The protein cycles between different cellular compartments in a process that is tightly regulated by the autophagy initiation machinery. During starvation-induced autophagy, ATG9A-containing vesicles are actively recruited to the phagophore assembly site (PAS), where they contribute their membrane to the growing phagophore.
Structure
ATG9A has a distinctive membrane topology:
- Transmembrane Domains: Multiple transmembrane segments (typically 12-15)

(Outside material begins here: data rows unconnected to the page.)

theorem execTimeSyncReply_secOk (t2 t3 t4 : BitVec 64) (s : State) (hs : s.sec.ok) (z : State) (h : execTimeSyncReply t2 t3 t4 s = .next z) : z.sec.ok := by
  unfold execTimeSyncReply at h; cases h; simp [hs]

theorem execTimeSet_secOk (who : Req) (v : Word) (s : State) (hs : s.sec.ok) (z : State) (h : execTimeSet who v s = .next z) : z.sec.ok := by
  unfold execTimeSet at h; cases h; simp [hs]

theorem execNodeCfgWrite_secOk (who : Req) (v : Word) (s : State) (hs : s.sec.ok) (z : State) (h : execNodeCfgWrite who v s = .next z) : z.sec.ok := by
  unfold execNodeCfgWrite at h; cases h; simp [hs]

theorem execTrapEntry_secOk (interrupt : Bool) (cause : BitVec 31) (pc tval : BitVec 32) (s : State) (hs : s.sec.ok) (z : State) (h : execTrapEntry interrupt cause pc tval s = .next z) : z.sec.ok := by
  unfold execTrapEntry at h; cases h; simp [apply_ite State.sec, hs]

theorem execDoubleFault_secOk (mcause : BitVec 4) (pc : BitVec 32) (s : State) (hs : s.sec.ok) (z : State) (h : execDoubleFault mcause pc s = .next z) : z.sec.ok := by
  unfold execDoubleFault at h; cases h; simp [apply_ite State.sec, hs]

theorem execWfi_secOk (pc : BitVec 32) (s : State) (hs : s.sec.ok) (z : State) (h : execWfi pc s = .next z) : z.sec.ok := by
  unfold execWfi at h; cases h; simp [apply_ite State.sec, hs]

theorem execEbreak_secOk (pc : BitVec 32) (s : State) (hs : s.sec.ok) (z : State) (h : execEbreak pc s = .next z) : z.sec.ok := by
  unfold execEbreak at h; cases h; simp [apply_ite State.sec, hs]

theorem execCoreInterrupt_secOk (pc : BitVec 32) (s : State) (hs : s.sec.ok) (z : State) (h : execCoreInterrupt pc s = .next z) : z.sec.ok := by
  unfold execCoreInterrupt at h; cases h; simp [apply_ite State.sec, hs]

theorem execScratchpadLoad_secOk (addr : BitVec 32) (w : Width) (fetch : Bool) (s : State) (hs : s.sec.ok) (z : State) (h : execScratchpadLoad addr w fetch s = .next z) : z.sec.ok := by
  unfold execScratchpadLoad at h; cases h; simp [hs]

theorem execScratchpadStore_secOk (addr : BitVec 32) (w : Width) (data : BitVec 32) (s : State) (hs : s.sec.ok) (z : State) (h : execScratchpadStore addr w data s = .next z) : z.sec.ok := by
  unfold execScratchpadStore at h; cases h; simp [hs]

theorem execScratchpadBitSet_secOk (addr : BitVec 32) (data : BitVec 32) (s : State) (hs : s.sec.ok) (z : State) (h : execScratchpadBitSet addr data s = .next z) : z.sec.ok := by
  unfold execScratchpadBitSet at h; cases h; simp [hs]

theorem execScratchpadBitClear_secOk (addr : BitVec 32) (data : BitVec 32) (s : State) (hs : s.sec.ok) (z : State) (h : execScratchpadBitClear addr data s = .next z) : z.sec.ok := by
  unfold execScratchpadBitClear at h; cases h; simp [hs]

theorem execLr_secOk (addr : BitVec 32) (s : State) (hs : s.sec.ok) (z : State) (h : execLr addr s = .next z) : z.sec.ok := by
  unfold execLr at h; cases h; simp [hs]

theorem execSc_secOk (addr : BitVec 32) (data : BitVec 32) (s : State) (hs : s.sec.ok) (z : State) (h : execSc addr data s = .next z) : z.sec.ok := by
  unfold execSc at h; cases h; simp [hs]

theorem execAmo_secOk (op : AmoOp) (addr : BitVec 32) (data : BitVec 32) (s : State) (hs : s.sec.ok) (z : State) (h : execAmo op addr data s = .next z) : z.sec.ok := by
  unfold execAmo at h; cases h; simp [hs]

theorem execNibbleWrite_secOk (addr : BitVec 32) (data : BitVec 32) (s : State) (hs : s.sec.ok) (z : State) (h : execNibbleWrite addr data s = .next z) : z.sec.ok := by
  unfold execNibbleWrite at h; cases h; simp [apply_ite State.sec, hs]

theorem execCoreRegisterWrite_secOk (addr : BitVec 32) (w : Width) (data : BitVec 32) (s : State) (hs : s.sec.ok) (z : State) (h : execCoreRegisterWrite addr w data s = .next z) : z.sec.ok := by
  unfold execCoreRegisterWrite at h; cases h; simp [hs]

theorem execCoreRegisterRead_secOk (addr : BitVec 32) (w : Width) (s : State) (hs : s.sec.ok) (z : State) (h : execCoreRegisterRead addr w s = .next z) : z.sec.ok := by
  unfold execCoreRegisterRead at h; cases h; simp [hs]

theorem execNibbleRead_secOk (addr : BitVec 32) (s : State) (hs : s.sec.ok) (z : State) (h : execNibbleRead addr s = .next z) : z.sec.ok := by
  unfold execNibbleRead at h; cases h; simp [hs]

theorem execXipFetch_secOk (addr : BitVec 32) (kind : XipKind) (s : State) (hs : s.sec.ok) (z : State) (h : execXipFetch addr kind s = .next z) : z.sec.ok := by
  unfold execXipFetch at h; cases h; simp [hs]

theorem execScratchpadAccess_secOk (who : Req) (off : Fin 2097152) (b : Beat) (s : State) (hs : s.sec.ok) (z : State) (h : execScratchpadAccess who off b s = .next z) : z.sec.ok := by
  unfold execScratchpadAccess at h; cases h; simp [apply_ite State.sec, hs]

theorem execIrqTake_secOk (who : Req) (peek : Bool) (s : State) (hs : s.sec.ok) (z : State) (h : execIrqTake who peek s = .next z) : z.sec.ok := by
  unfold execIrqTake at h; cases h; simp [hs]

theorem execIrqDone_secOk (who : Req) (v : Word) (s : State) (hs : s.sec.ok) (z : State) (h : execIrqDone who v s = .next z) : z.sec.ok := by
  unfold execIrqDone at h; cases h; simp [hs]

theorem execBankHandover_secOk (who : Req) (bank : Fin 16) (v : Word) (s : State) (hs : s.sec.ok) (z : State) (h : execBankHandover who bank v s = .next z) : z.sec.ok := by
  unfold execBankHandover at h; cases h; simp [hs]

theorem execBankCfgWrite_secOk (who : Req) (bank : Fin 16) (v : Word) (s : State) (hs : s.sec.ok) (z : State) (h : execBankCfgWrite who bank v s = .next z) : z.sec.ok := by
  unfold execBankCfgWrite at h; cases h; simp [hs]

theorem execUartTx_secOk (who : Req) (k : Fin 2) (v : Word) (s : State) (hs : s.sec.ok) (z : State) (h : execUartTx who k v s = .next z) : z.sec.ok := by
  unfold execUartTx at h; cases h; simp [hs]

theorem execUartRxRead_secOk (who : Req) (k : Fin 2) (peek : Bool) (s : State) (hs : s.sec.ok) (z : State) (h : execUartRxRead who k peek s = .next z) : z.sec.ok := by
  unfold execUartRxRead at h; cases h; simp [hs]

theorem execUartByteReceived_secOk (k : Fin 2) (data : Byte) (parityErr frameErr : Bool) (s : State) (hs : s.sec.ok) (z : State) (h : execUartByteReceived k data parityErr frameErr s = .next z) : z.sec.ok := by
  unfold execUartByteReceived at h; cases h; simp [hs]

theorem execSpiTx_secOk (who : Req) (k : Fin 2) (v : Word) (s : State) (hs : s.sec.ok) (z : State) (h : execSpiTx who k v s = .next z) : z.sec.ok := by
  unfold execSpiTx at h; cases h; simp [hs]

theorem execI2cTx_secOk (who : Req) (k : Fin 2) (v : Word) (s : State) (hs : s.sec.ok) (z : State) (h : execI2cTx who k v s = .next z) : z.sec.ok := by
  unfold execI2cTx at h; cases h; simp [hs]

theorem execPeripheralTransferComplete_secOk (k : Fin 6) (rx : BitVec 32) (nacked : Bool) (s : State) (hs : s.sec.ok) (z : State) (h : execPeripheralTransferComplete k rx nacked s = .next z) : z.sec.ok := by
  unfold execPeripheralTransferComplete at h; cases h; simp [hs]

theorem execTimerMatch_secOk (k : Fin 16) (s : State) (hs : s.sec.ok) (z : State) (h : execTimerMatch k s = .next z) : z.sec.ok := by
  unfold execTimerMatch at h; cases h; simp [hs]

theorem execTimerCapture_secOk (k : Fin 16) (s : State) (hs : s.sec.ok) (z : State) (h : execTimerCapture k s = .next z) : z.sec.ok := by
  unfold execTimerCapture at h; cases h; simp [hs]

theorem execBeaterStart_secOk (who : Req) (v : Word) (s : State) (hs : s.sec.ok) (z : State) (h : execBeaterStart who v s = .next z) : z.sec.ok := by
  unfold execBeaterStart at h; cases h; simp [hs]

theorem execBeaterRunComplete_secOk (fails : List (Fin 16 × Fin 131072 × Fin 43)) (s : State) (hs : s.sec.ok) (z : State) (h : execBeaterRunComplete fails s = .next z) : z.sec.ok := by
  unfold execBeaterRunComplete at h; cases h; simp [hs]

- N-terminal Cytoplasmic Domain: Contains sorting signals and ATG2 interaction motifs
- C-terminal Cytoplasmic Domain: Regulates protein localization and interactions
- Lumenal Loops: Form the interior of vesicles
The structure of ATG9A (PDB: 6J5N) reveals a unique fold that allows it to interact with lipid bilayers and other autophagy proteins.
Normal Function
Membrane Trafficking
ATG9A serves multiple critical functions in autophagy[@atgaa]:
Autophagy Pathway
ATG9A participates in the autophagy pathway:
- Initiation: ULK1 complex phosphorylates ATG9A
- Nucleation: ATG9A vesicles recruited to PAS
- Expansion: ATG2-WIPI complex mediates lipid transfer
- Closure: Membrane sources contribute to autophagosome closure
Cellular Processes
ATG9A-mediated autophagy is crucial for:
- Protein quality control
- Organelle turnover (mitophagy, ribophagy)

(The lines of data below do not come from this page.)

-- ==== Sys2Proof/Tests/Slice0.lean ====
section
/-! SUPPORT. The model's own tests: commands that are not well formed are refused by the check; one-step tests from the spec's words; and
for every statement that has hypotheses a concrete state and operands that meet them, clause by clause. -/

open Sys2Proof Sys2Proof.Machine

namespace Sys2Proof.Tests

set_option Elab.async false

/-- The part in RUN, nothing under way. -/
def live : State := { State.reset with mode := .run }

/-- The part in a mode. -/
def inMode (m : Mode) : State := { State.reset with mode := m }

/-- The state with other power and start-up state. -/
def atBoot (s : State) (b : Boot) : State := { s with boot := b }

/-- The state with a function in a state of R45. -/
def fnAt (s : State) (f : Func) (st : Nat) : State := s.setFn f st

/-- In RUN, with the fabric's clocks running, line 0 among them, and its outputs open. -/
def clocked : State := (atBoot live { fabricOn := true, opened := true }).setReg (Reg.clkGcl 0) 0x800000000

/-- The state with a configuration word of region 0's first plane. -/
def cfgAt (s : State) (seg col minor word : Nat) (v : Word) : State := s.setCfg (cfgKey false seg col minor word) { data := v }

/-- A FIFO in region 0, column 6, row 0, with `cnt` entries; `v` is its first settings word. -/
def fifoWith (v : Word) (cnt : Nat) : State := (cfgAt clocked 0 6 0 0 v).setRam 0 6 0 { cnt := cnt }

/-- In RUN, with the loader as given. -/
def loading (l : Loader) : State := { live with ld := l }

/-- In RUN, with the security store as given and three rollback values allowed. -/
def secAt (x : Sec) : State := { live with sec := x }

/-- Region 0's shadow is COMMITTED, its image is in a slot, and CFG.SWAP_SET names it. -/
def swapReady : State :=
  ((live.setReg Reg.cfgSwapSet0 1).setReg (Reg.cfgShState 0) 2).setReg (Reg.cfgRsh 0) 0x800000001

/-- In RUN, port 0's link ACTIVE, address 5, MSTATE `m`. -/
def meshed (m : Nat) : State := (live.setReg (Reg.mshPStatus 0) 0x300000).setReg Reg.mshNodeStatus (wd (m <<< 33 ||| 0x101400000))

theorem swapReady_ok : swapRefusal swapReady 1 (fld (0x6D1000000 : Word) 35 24) = none := by
  have h : noSlotFor swapReady (setRegions (swapSet swapReady)) = none := by
    have e : setRegions (swapSet swapReady) = [0] := by decide +kernel
    have f : (swapReady.rsh 0).getLsbD 35 = true := by decide +kernel
    rw [e]
    simp [noSlotFor, f]
  unfold swapRefusal
  simp only [h]
  decide +kernel

/-- A flash array without wrong bits is read without leaving a trace. -/
theorem flashRds_clean (l : List Nat) (s : State) (h : ∀ a, ∃ w, (s.fa a).chk = .good w) : (flashRds l s).2 = s := by
  induction l with
  | nil => rfl
  | cons a l ih =>
    obtain ⟨w, hw⟩ := h a
    unfold flashRds
    simp only [flashRd, cellRd, hw]
    exact ih

theorem factory_good (s : State) (h : s.flash.mem = factoryJournal) (a : Nat) : ∃ w, (s.fa a).chk = .good w := by
  have hz : ∀ m : Store Cell, (∀ e ∈ m, e.2.err = 0) → (Store.get (fun _ => flashErased) m a).err = 0 := by
    intro m
    induction m with
    | nil => intro _; rfl
    | cons e m ih =>
      intro hm
      unfold Store.get
      split
      · exact hm e (List.mem_cons_self ..)
      · exact ih (fun x hx => hm x (List.mem_cons_of_mem _ hx))
  have h0 : (s.fa a).err = 0 := by
    unfold State.fa
    rw [h]
    exact hz _ (by decide)
  refine ⟨(s.fa a).data, ?_⟩
  unfold Cell.chk secded
  rw [h0]
  rfl

/-- A slot of an erased array has no header. -/
theorem slotKnown_erased : slotKnown (rgnSlot (live.setReg (Reg.rgnStatus 0) 0x10) 0) (live.setReg (Reg.rgnStatus 0) 0x10) =
    (false, live.setReg (Reg.rgnStatus 0) 0x10) := by
  have e : slotHeader (rgnSlot (live.setReg (Reg.rgnStatus 0) 0x10) 0) (live.setReg (Reg.rgnStatus 0) 0x10) =
      (.error (0x213, 0), live.setReg (Reg.rgnStatus 0) 0x10) := by
    unfold slotHeader slotWords flashWords
    rw [flashRds_clean _ _ (factory_good _ rfl)]
    exact if_pos (by decide +kernel)
  unfold slotKnown
  rw [e]
  exact if_neg (by decide +kernel)

/-- In RUN, with the engine ON, its state as given. -/
def engined (e : Engine) : State := { fnAt clocked .rhx fnOn with eng := e }

/-- An admitted operation of the command window, by the first word of its request. -/
def opOf (w0 : Word) : Op := { id := 0, rq := 9, who := rqCore, req := ⟨w0, 0, 0, 0⟩, phase := .admitted }

/-- The engine with one operation in its slots. -/
def oneOp (o : Op) : State := engined { slots := [o] }

/-- A program of one instruction: RET with result 1. -/
def retProg : List Cell := [{ data := 0xFC0000001 }]

/-- The four words of an entry at a place. -/
def entAt (p : Nat) (w0 : Word) : Store Cell := [(4 * p, { data := w0 }), (4 * p + 3, { data := 0x800000000 })]

/-- Both buckets of the key 0 and the stash full with entries that lie in those two buckets. -/
def fullTables : Engine :=
  let h := buckets live 0 0
  { slots := [opOf 0x200000000],
    key := (List.range 4).flatMap (fun i => entAt (4 * h.1 + i) 1 ++ entAt (4 * h.2 + i) 1) ++
      (List.range 4).flatMap (fun i => entAt (4 * (buckets live 0 1).1 + i) 1 ++ entAt (4 * (buckets live 0 1).2 + i) 1),
    stash := (List.range 64).flatMap (fun i => entAt i 1) }

/-- No word of the engine's memories has a wrong bit. -/
def EngClean (s : State) : Prop := ∀ m ix, (s.engCell m ix).err = 0

theorem engClean_of (s : State) (hc : ∀ e ∈ s.eng.ctx, e.2.err = 0) (hk : ∀ e ∈ s.eng.key, e.2.err = 0)
    (hs : ∀ e ∈ s.eng.stash, e.2.err = 0) (hw : ∀ e ∈ s.eng.wc, e.2.err = 0) : EngClean s := by
  have hz : ∀ (m : Store Cell) (ix : Nat), (∀ e ∈ m, e.2.err = 0) → (Store.get (fun _ => {}) m ix).err = 0 := by
    intro m ix
    induction m with
    | nil => intro _; rfl
    | cons e m ih =>
      intro hm
      unfold Store.get
      split
      · exact hm e (List.mem_cons_self ..)
      · exact ih (fun x hx => hm x (List.mem_cons_of_mem _ hx))
  intro m ix
  cases m
  · exact hz _ _ hc
  · exact hz _ _ hk
  · exact hz _ _ hs
  · exact hz _ _ hw

theorem engReads_clean (s : State) (h : EngClean s) (m : EngMem) (n : Nat) :
    ∀ ix, (engReads m ix n s).2 = s ∧ (engReads m ix n s).1.any Option.isNone = false := by
  have h1 : ∀ ix, engRead m ix s = (some (s.engCell m ix).data, s) := by
    intro ix
    unfold engRead Cell.chk secded
    rw [h m ix]
    rfl
  induction n with
  | zero => exact fun ix => ⟨rfl, rfl⟩
  | succ n ih =>
    intro ix
    have e := ih (ix + 1)
    refine ⟨?_, ?_⟩
    · show (engReads m (ix + 1) n (engRead m ix s).2).2 = s
      rw [h1]
      exact e.1
    · show List.any ((engRead m ix s).1 :: (engReads m (ix + 1) n (engRead m ix s).2).1) Option.isNone = false
      rw [h1]
      exact e.2

theorem wcCheck_clean (s : State) (h : EngClean s) (i : Nat) : wcCheck i s = s := by
  unfold wcCheck
  have e := engReads_clean s h .wildcard 7 (wcIx i)
  simp only [e.1, e.2]
  rfl

theorem entCheck_clean (s : State) (h : EngClean s) (l : Nat) : entCheck l s = s := by
  unfold entCheck
  have e := engReads_clean s h (locMem l).1 4 (locMem l).2
  simp only [e.1, e.2]
  rfl

theorem forAll_clean {α : Type} (f : α → State → State) (s : State) (h : ∀ x, f x s = s) (l : List α) : forAll l f s = s := by
  unfold forAll
  induction l with
  | nil => rfl
  | cons x l ih => rw [List.foldl_cons, h x]; exact ih

theorem bucketCheck_clean (s : State) (h : EngClean s) (b : Nat) : bucketCheck b s = s :=
  forAll_clean _ s (fun _ => entCheck_clean s h _) _

theorem stashCheck_clean (s : State) (h : EngClean s) : stashCheck s = s := forAll_clean _ s (fun _ => entCheck_clean s h _) _

theorem keyFind_clean (s : State) (h : EngClean s) (cls : Nat) (key : BitVec 108) (r : Option Nat)
    (hr : (keyPlaces s cls key).find? (fun l => entMatch (entGet s l) cls key) = r) : keyFind cls key s = (r, s) := by
  unfold keyFind
  rw [forAll_clean entCheck s (fun x => entCheck_clean s h x)]
  exact congrArg (·, s) hr

theorem opFind_miss (s : State) (h : EngClean s) (o : Op) (hw : reqWc o.req = 0)
    (hr : (keyPlaces s (reqClass o.req) (opKey o)).find? (fun l => entMatch (entGet s l) (reqClass o.req) (opKey o)) = none) :
    opFind o s = (none, s) := by
  unfold opFind
  have e : (if reqWc o.req = 2 then (none, s) else keyFind (reqClass o.req) (opKey o) s) = (none, s) := by
    rw [if_neg (by rw [hw]; decide), keyFind_clean s h _ _ none hr]
  dsimp only
  rw [e]
  exact if_pos hw

theorem opFind_hit (s : State) (h : EngClean s) (o : Op) (l : Nat) (f : Found) (hw : reqWc o.req ≠ 2)
    (hr : (keyPlaces s (reqClass o.req) (opKey o)).find? (fun l => entMatch (entGet s l) (reqClass o.req) (opKey o)) = some l)
    (hf : f = ⟨entCtx (entGet s l), (hitOf l).1, (entGet s l).w3, (hitOf l).2⟩) : opFind o s = (some f, ageZero l s) := by
  unfold opFind
  have e : (if reqWc o.req = 2 then (none, s) else keyFind (reqClass o.req) (opKey o) s) = (some l, s) := by
    rw [if_neg hw, keyFind_clean s h _ _ _ hr]
  dsimp only
  rw [e, hf]

/-- In full buckets that send their entries to each other no displacement path is found. -/
theorem findPath_full (s : State) (h : EngClean s) (B : List Nat)
    (hB : ∀ b ∈ B, freeSlot s b = none ∧ ∀ i : Fin 4, otherBucket s (4 * b + i) ∈ B) (n : Nat) :
    ∀ c ∈ B, ∀ i, findPath c i n s = (none, s) := by
  induction n with
  | zero => exact fun _ _ _ => rfl
  | succ n ih =>
    intro c hc i
    have ho := (hB c hc).2 ⟨(i - 1) % 4, Nat.mod_lt _ (by decide)⟩
    unfold findPath
    simp only [bucketCheck_clean s h]
    rw [(hB _ ho).1]
    simp only [ih _ ho]

theorem keyPlace_full (s : State) (h : EngClean s) (e : Quad) (B : List Nat)
    (hB : ∀ b ∈ B, freeSlot s b = none ∧ ∀ i : Fin 4, otherBucket s (4 * b + i) ∈ B)
    (h0 : (buckets s (entClass e) (entKey e)).1 ∈ B) (h1 : (buckets s (entClass e) (entKey e)).2 ∈ B) (hs : freeStash s = none) :
    keyPlace e s = (false, s) := by
  have hb : bucketPlace e s = (none, s) := by
    unfold bucketPlace
    simp only [bucketCheck_clean s h, (hB _ h0).1, (hB _ h1).1, findPath_full s h B hB 32 _ h0 1]
  unfold keyPlace
  rw [hb]
  simp only [stashCheck_clean s h, hs]

theorem one_clean (e : Engine) (hc : e.ctx = []) (hk : e.key = []) (hw : e.wc = []) (hs : ∀ x ∈ e.stash, x.2.err = 0) : EngClean (engined e) :=
  engClean_of _ (by show ∀ x ∈ e.ctx, _; rw [hc]; nofun) (by show ∀ x ∈ e.key, _; rw [hk]; nofun) hs
    (by show ∀ x ∈ e.wc, _; rw [hw]; nofun)

theorem oneOp_clean (o : Op) : EngClean (oneOp o) := one_clean _ rfl rfl rfl (by nofun)

theorem wcBusy_clean : EngClean ((begin rqCore (engined {})).setB Reg.rhxWcStatus 0 true) := one_clean {} rfl rfl rfl (by nofun)

theorem full_clean : EngClean (engined fullTables) :=
  engClean_of _ (by nofun) (by decide +kernel) (by decide +kernel) (by nofun)

def fullB : List Nat := [(buckets live 0 0).1, (buckets live 0 0).2, (buckets live 0 1).1, (buckets live 0 1).2]

theorem fullB_closed : ∀ b ∈ fullB, freeSlot (engined fullTables) b = none ∧
    ∀ i : Fin 4, otherBucket (engined fullTables) (4 * b + i) ∈ fullB := by decide +kernel

/-- A frame of link words with no payload. -/
def frame (l0 h : Word) : List Word := [l0, h, wd (Crypto.crc32c ([l0, h].flatMap (fun w => Crypto.beBytes 5 w.toNat))).toNat]

/-- A link word with its CRC. -/
def linkWord (w : Word) : Word := wd (w.toNat + linkCrc8 w)

/-- In RUN with a link ACTIVE, the mesh's state as given. -/
def meshAt (m : Nat) (x : Mesh) : State := { meshed m with mesh := x }

def onPort (q : Port) : State := meshAt 2 { ports := [(0, q)] }

/-- A port that trains, with LINK at `l`. -/
def training (l : Nat) : State := (fnAt live (.mesh 0) fnOn).setLink 0 l

theorem pair_of {α β : Type} {a : α × β} {x : α} (h : a.1 = x) : a = (x, a.2) := by
  cases a
  cases h
  rfl

theorem pair_some {α β : Type} (a : Option α × β) (d : α) (h : a.1.isSome = true) : a = (some (a.1.getD d), a.2) := by
  obtain ⟨o, b⟩ := a
  cases o with
  | none => cases h
  | some x => rfl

- Cellular survival during starvation
- Neuronal health and survival
Role in Neurodegenerative Diseases
Alzheimer's Disease
ATG9A dysfunction contributes to AD pathogenesis through[@autophagya]:
- [Aβ](/proteins/amyloid-beta) Metabolism: Impaired autophagy leads to altered amyloid-β processing
- [Tau](/proteins/tau) Pathology: Dysregulated autophagy affects [tau](/proteins/tau) clearance
- Neuronal Survival: Loss of autophagy contributes to neurodegeneration
- Endolysosomal Dysfunction: ATG9A affects lysosomal function
Parkinson's Disease
ATG9A is critical in PD through:
- [α-Synuclein](/proteins/alpha-synuclein) Clearance: Autophagy-mediated degradation of α-synuclein
- Mitophagy: PINK1/Parkin-mediated mitochondrial quality control
- Dopaminergic [Neuron](/entities/neurons) Survival: Essential for neuronal viability
- [LRRK2](/entities/lrrk2) Interaction: Linked to LRRK2 pathogenic variants
Amyotrophic Lateral Sclerosis (ALS)
- Protein Aggregate Clearance: ATG9A-mediated autophagy clears [TDP-43](/proteins/tdp-43) aggregates
- Motor Neuron Survival: Critical for motor neuron health
- Axonal Homeostasis: Maintains axonal integrity through autophagy
Huntington's Disease
- Mutant [Huntingtin](/proteins/huntingtin-protein) Clearance: Autophagy clears toxic [huntingtin protein](/proteins/huntingtin)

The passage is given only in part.